Monday, June 7, 2010

Biannual Exile

It's time again for my biannual exile to Rochester, New York, so we'll have several weeks with no woodland treks to report. Tune in again sometime near the end of June. Until then, faithful reader, I leave you with a thought from the Bard.

"And this, our life,
exempt from public haunt,
finds tongues in trees,
books in running brooks,
sermons in stones,
and good in everything."

~William Shakespeare

Sunday, May 30, 2010

Fox Dam

Rarely has a day in the forest been so strange. It had a surreal, vision-like quality. Not only did I wander aimlessly through unknown territory, but this was the first day the woods had a genuine feel of summer.

A friend called and invited me to go along with him while he cleared and reblazed a section of the North Country Trail that he maintains. He said he was going to start at Fox Dam, an old town site in the forest that I've been hoping to visit. I've never been to Fox Dam because old timers will tell you that, yes, it does exist, and you really ought to go there. But nobody can tell you how to get there. Like so many places deep in the forest, you just have to know the way already, or else follow someone who does know, because the roads out to the place are a labyrinth, a complete rabbit's warren.

A brief history of Fox Dam: Some say that the town of Ludlow originated here, and many of the buildings in Ludlow were moved up to Route 6 from this far-flung site. There was a dam here to control the water levels on Tionesta Creek. Of course, Ludlow was a tanning town and a hellacious place until the wealthy Olmsted Family built their fine estate there.
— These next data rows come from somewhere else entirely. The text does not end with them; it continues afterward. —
/-! ### modContext -/

@[simp] theorem modContext_pending p f s : (modContext p f s).pending = s.pending := rfl
@[simp] theorem modContext_ptu p f s : (modContext p f s).ptu = s.ptu := rfl
@[simp] theorem modContext_lmon p f s : (modContext p f s).lmon = s.lmon := rfl
@[simp] theorem modContext_deng p f s : (modContext p f s).deng = s.deng := rfl
@[simp] theorem modContext_pctl p f s : (modContext p f s).pctl = s.pctl := rfl
@[simp] theorem modContext_amon p f s : (modContext p f s).amon = s.amon := rfl
@[simp] theorem modContext_zos p f s : (modContext p f s).zos = s.zos := rfl
@[simp] theorem modContext_rqu p f s : (modContext p f s).rqu = s.rqu := rfl
@[simp] theorem modContext_ntu p f s : (modContext p f s).ntu = s.ntu := rfl
@[simp] theorem modContext_fetches p f s : (modContext p f s).ctp.fetches = s.ctp.fetches := rfl
@[simp] theorem modContext_overrun p f s : (modContext p f s).ctp.overrun = s.ctp.overrun := rfl
@[simp] theorem modContext_patterns p f s : (modContext p f s).ctp.patterns = s.ctp.patterns := rfl
@[simp] theorem modContext_directory p f s : (modContext p f s).ctp.directory = s.ctp.directory := rfl

/-! ### putFetch -/

@[simp] theorem putFetch_pending p f s : (putFetch p f s).pending = s.pending := rfl
@[simp] theorem putFetch_ptu p f s : (putFetch p f s).ptu = s.ptu := rfl
@[simp] theorem putFetch_lmon p f s : (putFetch p f s).lmon = s.lmon := rfl
@[simp] theorem putFetch_deng p f s : (putFetch p f s).deng = s.deng := rfl
@[simp] theorem putFetch_pctl p f s : (putFetch p f s).pctl = s.pctl := rfl
@[simp] theorem putFetch_amon p f s : (putFetch p f s).amon = s.amon := rfl
@[simp] theorem putFetch_zos p f s : (putFetch p f s).zos = s.zos := rfl
@[simp] theorem putFetch_rqu p f s : (putFetch p f s).rqu = s.rqu := rfl
@[simp] theorem putFetch_ntu p f s : (putFetch p f s).ntu = s.ntu := rfl
@[simp] theorem putFetch_contexts p f s : (putFetch p f s).ctp.contexts = s.ctp.contexts := rfl
@[simp] theorem putFetch_overrun p f s : (putFetch p f s).ctp.overrun = s.ctp.overrun := rfl
@[simp] theorem putFetch_patterns p f s : (putFetch p f s).ctp.patterns = s.ctp.patterns := rfl
@[simp] theorem putFetch_directory p f s : (putFetch p f s).ctp.directory = s.ctp.directory := rfl

/-! ### putOverrun -/

@[simp] theorem putOverrun_pending z b s : (putOverrun z b s).pending = s.pending := rfl
@[simp] theorem putOverrun_ptu z b s : (putOverrun z b s).ptu = s.ptu := rfl
@[simp] theorem putOverrun_lmon z b s : (putOverrun z b s).lmon = s.lmon := rfl
@[simp] theorem putOverrun_deng z b s : (putOverrun z b s).deng = s.deng := rfl
@[simp] theorem putOverrun_pctl z b s : (putOverrun z b s).pctl = s.pctl := rfl
@[simp] theorem putOverrun_amon z b s : (putOverrun z b s).amon = s.amon := rfl
@[simp] theorem putOverrun_zos z b s : (putOverrun z b s).zos = s.zos := rfl
@[simp] theorem putOverrun_rqu z b s : (putOverrun z b s).rqu = s.rqu := rfl
@[simp] theorem putOverrun_ntu z b s : (putOverrun z b s).ntu = s.ntu := rfl
@[simp] theorem putOverrun_contexts z b s : (putOverrun z b s).ctp.contexts = s.ctp.contexts := rfl
@[simp] theorem putOverrun_fetches z b s : (putOverrun z b s).ctp.fetches = s.ctp.fetches := rfl
@[simp] theorem putOverrun_patterns z b s : (putOverrun z b s).ctp.patterns = s.ctp.patterns := rfl
@[simp] theorem putOverrun_directory z b s : (putOverrun z b s).ctp.directory = s.ctp.directory := rfl

/-! ### modAmon -/

@[simp] theorem modAmon_pending z f s : (modAmon z f s).pending = s.pending := rfl
@[simp] theorem modAmon_ptu z f s : (modAmon z f s).ptu = s.ptu := rfl
@[simp] theorem modAmon_lmon z f s : (modAmon z f s).lmon = s.lmon := rfl
@[simp] theorem modAmon_deng z f s : (modAmon z f s).deng = s.deng := rfl
@[simp] theorem modAmon_pctl z f s : (modAmon z f s).pctl = s.pctl := rfl
@[simp] theorem modAmon_ctp z f s : (modAmon z f s).ctp = s.ctp := rfl
@[simp] theorem modAmon_zos z f s : (modAmon z f s).zos = s.zos := rfl
@[simp] theorem modAmon_rqu z f s : (modAmon z f s).rqu = s.rqu := rfl
@[simp] theorem modAmon_ntu z f s : (modAmon z f s).ntu = s.ntu := rfl

/-! ### modZos -/

@[simp] theorem modZos_pending z f s : (modZos z f s).pending = s.pending := rfl
@[simp] theorem modZos_ptu z f s : (modZos z f s).ptu = s.ptu := rfl
@[simp] theorem modZos_lmon z f s : (modZos z f s).lmon = s.lmon := rfl
@[simp] theorem modZos_deng z f s : (modZos z f s).deng = s.deng := rfl
@[simp] theorem modZos_pctl z f s : (modZos z f s).pctl = s.pctl := rfl
@[simp] theorem modZos_ctp z f s : (modZos z f s).ctp = s.ctp := rfl
@[simp] theorem modZos_amon z f s : (modZos z f s).amon = s.amon := rfl
@[simp] theorem modZos_rqu z f s : (modZos z f s).rqu = s.rqu := rfl
@[simp] theorem modZos_ntu z f s : (modZos z f s).ntu = s.ntu := rfl
@[simp] theorem modZos_linkEnable z f s : (modZos z f s).zos.linkEnable = s.zos.linkEnable := rfl
@[simp] theorem modZos_linkNow z f s : (modZos z f s).zos.linkNow = s.zos.linkNow := rfl
@[simp] theorem modZos_slotOut z f s : (modZos z f s).zos.slotOut = s.zos.slotOut := rfl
Fox Dam is a good place to fish, camp, and swim. And that's what folks were doing when we got there today. This spot is one of those annual Brigadoons of the ANF: it's an empty space in the forest that becomes a town again on Memorial Day weekend, a tent city this time around. Come Tuesday, it will disappear and anyone who chances across the place will see little more than a grassy clearing in the woods and a footbridge over the East Branch of Tionesta Creek.

And so, I followed my friend out to Fox Dam, saw dozens of people camped out there with children and dogs. We went our separate ways; him to the North Country Trail and me up along a gated forest road that led far out into remote and wild country along the creek. I thought my trail was a loop that would bring me back to the crowded little town site. I was wrong---which was pretty surreal in itself---and I wandered far off into the woods.

Even with a map and compass, I couldn't be sure where I was. When you don't really know where you're going in the summer forest, the place becomes an incoherent vision of deep green and birdsong. The heat was stifling, too. In time, I chanced upon a bridge, which is rare, and the semi-permanent camp site pictured here.

And I settled down at the campsite and took a nap. That, too, was odd. I don't know if I slept half an hour? An hour? Upon waking, among late afternoon shadows, I decided to admit defeat and retrace the long route back to the town site and my car. On the return trek, I came face to face with the hiker's worst fear: a lone bear cub. Fortunately, the little fellow tore off into the greenery before I even had time to think about where its mother might be lurking. I was impressed by how fast that little guy could run.

I located the car and managed to find my way back to Route 6, but honestly, I couldn't tell you how to get back out to Fox Dam. It was all a blur.